Cyrano de Bergerac Versions of Reality Quotes

How we cite our quotes: (Act.Line)

Quote #7

Look—Paris dreams—nocturnal, nebulous,
Under blue moonbeams hung from wall to wall—
Nature’s own setting for the scene we play!—
Yonder, behind her veil of mist, the Seine,
Like a mysterious and magic mirror
And you shall see what you shall see! (I.669-674)

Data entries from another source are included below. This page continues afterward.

theorem test_words_3 : reads [
  (0x47754A040070D610, .fcos { ctl := k 0x1D 5 false false, dst := 0x281, a := 0, b := 0x1C3, mod := 0x584, sub := 0 }),
  (0x47F56A040070D610, .ffrc { ctl := k 0x1D 5 true false, dst := 0x281, a := 0, b := 0x1C3, mod := 0x584, sub := 0 }),
  (0x48754A040070D610, .frnd { ctl := k 0x1D 5 false false, dst := 0x281, a := 0, b := 0x1C3, mod := 0x584, sub := 0 }),
  (0x48F56A054270D610, .fdiv { ctl := k 0x1D 5 true false, dst := 0x281, a := 0x142, b := 0x1C3, mod := 0x584, sub := 0 }),
  (0x49754A054270D610, .fscl { ctl := k 0x1D 5 false false, dst := 0x281, a := 0x142, b := 0x1C3, mod := 0x584, sub := 0 }),
  (0x49F56A054270EA70, .fclmp { ctl := k 0x1D 5 true false, dst := 0x281, a := 0x142, b := 0x1C3, c := 0x2A7, sub := 0 }),
  (0x4A754A054270D610, .dadd { ctl := k 0x1D 5 false false, dst := 0x281, a := 0x142, b := 0x1C3, mod := 0x584, sub := 0 }),
  (0x4AF56A054270D610, .dmul { ctl := k 0x1D 5 true false, dst := 0x281, a := 0x142, b := 0x1C3, mod := 0x584, sub := 0 }),
  (0x4B754A054270EA73, .dfma { ctl := k 0x1D 5 false false, dst := 0x281, a := 0x142, b := 0x1C3, c := 0x2A7, sub := 3 }),
  (0x4BF560154270D610, .dcmp { ctl := k 0x1D 5 true false, dst := 5, a := 0x142, b := 0x1C3, mod := 0x584, sub := 0 }),
  (0x4C754A054270D610, .pkadd { ctl := k 0x1D 5 false false, dst := 0x281, a := 0x142, b := 0x1C3, mod := 0x584, sub := 0 }),
  (0x4CF56A054270FA1C, .pkmul { ctl := k 0x1D 5 true false, dst := 0x281, a := 0x142, b := 0x1C3, mod := 0xE87, sub := 0 }),
  (0x4D754A054270EA73, .pkfma { ctl := k 0x1D 5 false false, dst := 0x281, a := 0x142, b := 0x1C3, c := 0x2A7, sub := 3 }),
  (0x4DF56A054270D610, .hadd2 { ctl := k 0x1D 5 true false, dst := 0x281, a := 0x142, b := 0x1C3, mod := 0x584, sub := 0 }),
  (0x4E754A054270D610, .hmul2 { ctl := k 0x1D 5 false false, dst := 0x281, a := 0x142, b := 0x1C3, mod := 0x584, sub := 0 }),
  (0x4EF56A054270EA73, .hfma2 { ctl := k 0x1D 5 true false, dst := 0x281, a := 0x142, b := 0x1C3, c := 0x2A7, sub := 3 }),
  (0x4F754A054270D610, .hmin2 { ctl := k 0x1D 5 false false, dst := 0x281, a := 0x142, b := 0x1C3, mod := 0x584, sub := 0 }),
  (0x4FF56A054270D610, .hmax2 { ctl := k 0x1D 5 true false, dst := 0x281, a := 0x142, b := 0x1C3, mod := 0x584, sub := 0 }),
  (0x50754A054270EA71, .fdot2 { ctl := k 0x1D 5 false false, dst := 0x281, a := 0x142, b := 0x1C3, c := 0x2A7, sub := 1 }),
  (0x50F56A054270EA73, .fdot4e { ctl := k 0x1D 5 true false, dst := 0x281, a := 0x142, b := 0x1C3, c := 0x2A7, sub := 3 }),
  (0x51754A054270EA73, .flerp { ctl := k 0x1D 5 false false, dst := 0x281, a := 0x142, b := 0x1C3, c := 0x2A7, sub := 3 }),
  (0x70754A05420050C2, .cvtff { ctl := k 0x1D 5 false false, dst := 0x281, a := 0x142, imm := 0x50C2 }),
  (0x70F56A05420005C2, .cvtfi { ctl := k 0x1D 5 true false, dst := 0x281, a := 0x142, imm := 0x5C2 }),
  (0x71754A0542000615, .cvtif { ctl := k 0x1D 5 false false, dst := 0x281, a := 0x142, imm := 0x615 }),
  (0x71F56A054270C108, .cvtsr { ctl := k 0x1D 5 true false, dst := 0x281, a := 0x142, b := 0x1C3, mod := 0x42, sub := 0 }),
  (0x72754A054270EA70, .pack { ctl := k 0x1D 5 false false, dst := 0x281, a := 0x142, b := 0x1C3, c := 0x2A7, sub := 0 }),
  (0x72F56A054270EA70, .unpk { ctl := k 0x1D 5 true false, dst := 0x281, a := 0x142, b := 0x1C3, c := 0x2A7, sub := 0 }),
  (0x73754A054270D610, .rng { ctl := k 0x1D 5 false false, dst := 0x281, a := 0x142, b := 0x1C3, mod := 0x584, sub := 0 }),
  (0x73F56A0542C00001, .rngi { ctl := k 0x1D 5 true false, dst := 0x281, a := 0x142, imm := 0xC00001 }),
  (0x80764A0542FFFFF8, .ld .s8 { ctl := k 0x1D 9 false false, data := 0x281, base := 0x142, off := 0xFFFFF8 }),
  (0x80F66A0542FFFFF8, .ld .n8 { ctl := k 0x1D 9 true false, data := 0x281, base := 0x142, off := 0xFFFFF8 }),
  (0x81764A0542FFFFF8, .ld .s16 { ctl := k 0x1D 9 false false, data := 0x281, base := 0x142, off := 0xFFFFF8 })] = true := by decide +kernel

Cyrano’s description of the night makes it seem like a setting from a stage play. There is also a fantastic aura, as if this is taking place within a fairy tale, full of "blue moonbeams" and "magic mirror[s]". This gives the whole scene—even the impending battle—a sense of artificiality, as if it is all scripted and nothing can go wrong for Cyrano.

Quote #8

THE APPRENTICE (Advances with a dish covered by a napkin.)
Master, I thought of you when I designed
This, hoping it might please you.
Ah! A lyre—
In puff-paste—
And the jewels—candied fruit!
And the strings, barley-sugar!
RAGUENEAU (Gives him money.)
Go and drink
My health.
(Lise enters.)
St!—My wife—Circulate, and hide
That money!
(Shows the lyre to Lise, with a languid air.)
Ridiculous! (II.20-25)

Ragueneau’s apprentice presents him with a fanciful and frivolous creation. That such a whimsical shape is made out of something as light and insubstantial as a pastry puff makes it even more eccentric.

Quote #9

CYRANO (To Ragueneau)
Do you not see
Those fellows fattening themselves?—
I know.
I would not look—it might embarrass them—
You see, I love a friendly audience.
Besides—another vanity—I am pleased
When they enjoy my cooking. (II.127-132)

Ragueneau admits that he loves being the flamboyant showman, even if his work is not critically acclaimed. He simply revels in the attention that his ostentation brings him—whether it is for his sappy poetry or saccharine pastries.